(TASK DETAILS): Copy out each line of the material in which the word "return" appears.

****************************************

/-- The effect of an instruction that touches more than the data stack and C; `next` is the address after it. -/
def vmBeyond (c : CoreId) (op : VOp) (next : Word) (target : Option VOp) : Vm Post := do
  let x ← vmCore c
  match op with
  | .pick => vmPick c
  | .tor => let w ← vmPop c; vmRpush c w
  | .fromr => let w ← vmRpop c; vmPush c w
  | .rfetch => let w ← vmRpop c; vmRpush c w; vmPush c w
  | .depth => vmPush c (BitVec.ofNat 32 x.bank.d.depth)
  | .rdrop => let _ ← vmRpop c
  | .ldw => vmLoad c .word id
  | .ldh => vmLoad c .half (sext 16)
  | .ldhu => vmLoad c .half id
  | .ldb => vmLoad c .byte (sext 8)
  | .ldbu => vmLoad c .byte id
  | .stw => vmStoreTo c .word
  | .sth => vmStoreTo c .half
  | .stb => vmStoreTo c .byte
  | .ldwa => vmLoadA c .word
  | .ldba => vmLoadA c .byte
  | .stwb => vmStoreB c .word false
  | .stbb => vmStoreB c .byte false
  | .movw => vmMove c .word
  | .movb => vmMove c .byte
  | .fillw => vmStoreB c .word true
  | .xchg => vmXchg c
  | .seta => let w ← vmPop c; vmModBank c (fun b => { b with a := w })
  | .setb => let w ← vmPop c; vmModBank c (fun b => { b with b := w })
  | .geta => vmPush c x.bank.a
  | .getb => vmPush c x.bank.b
  | .adda => let w ← vmOp c; vmModBank c (fun b => { b with a := b.a + w })
  | .addb => let w ← vmOp c; vmModBank c (fun b => { b with b := b.b + w })
  | .setrc => let w ← vmOp c; vmModBank c (fun b => { b with rc := w })
  | .getrc => vmPush c x.bank.rc
  | .rep => vmRep c next target
  | .rdsr => vmRdsr c
  | .wrsr => vmWrsr c
  | .br => let t ← vmRel c next; vmGoto c t
  | .bz => vmBranchIf c next (fun f => decide (f = 0))
  | .bnz => vmBranchIf c next (fun f => decide (f ≠ 0))
  | .call => let t ← vmRel c next; vmRpush c next; vmGoto c t
  | .ret => let t ← vmRpop c; vmGoto c t
  | .loop => vmLoop c next
  | .syscall => let n ← vmOp c; throw (.exc vecSyscall (n.toNat % 65536) 0 true)
  | .brk => throw (.exc vecBrk 0 0 true)
  | .eret => return ← vmEret c
  | .wait => vmWait c
  | .di => vmMod c (fun x => { x with psw := x.psw ||| 2 })
  | .ei => vmMod c (fun x => { x with psw := x.psw &&& ~~~(2 : Word) })
  | .fence => vmFence c
  | .dsflush => vmFlush c .data x.bank.d.cache.length
  | .rsflush => vmFlush c .ret x.bank.r.cache.length
  | .tpop => let w ← vmPopFrom c 0 .data; vmPush c w
  | .tpush => let w ← vmPop c; vmPushTo c 0 .data w
  | .yield => return if x.bankNo = 0 then .yield else .none
  | .crca => vmCrcA c (fun y crc b => crcStep y.crccfg y.crcpoly crc b)
  | .crc32a => vmCrcA c (fun _ crc b => crc32Step crc b)
  | .casw => vmCasw c
  | _ => return .none
  return .none

/-- The effect of `op`; `next` is the address after it. -/
def vmBody (c : CoreId) (op : VOp) (next : Word) (target : Option VOp) : Vm Post := do
  if op.isAlu then
    vmAlu c op
    return .none
  else vmBeyond c op next target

****************************************

(REPLY TO THE TASK):
  | .eret => return ← vmEret c
  | .yield => return if x.bankNo = 0 then .yield else .none
  | _ => return .none
  return .none
    return .none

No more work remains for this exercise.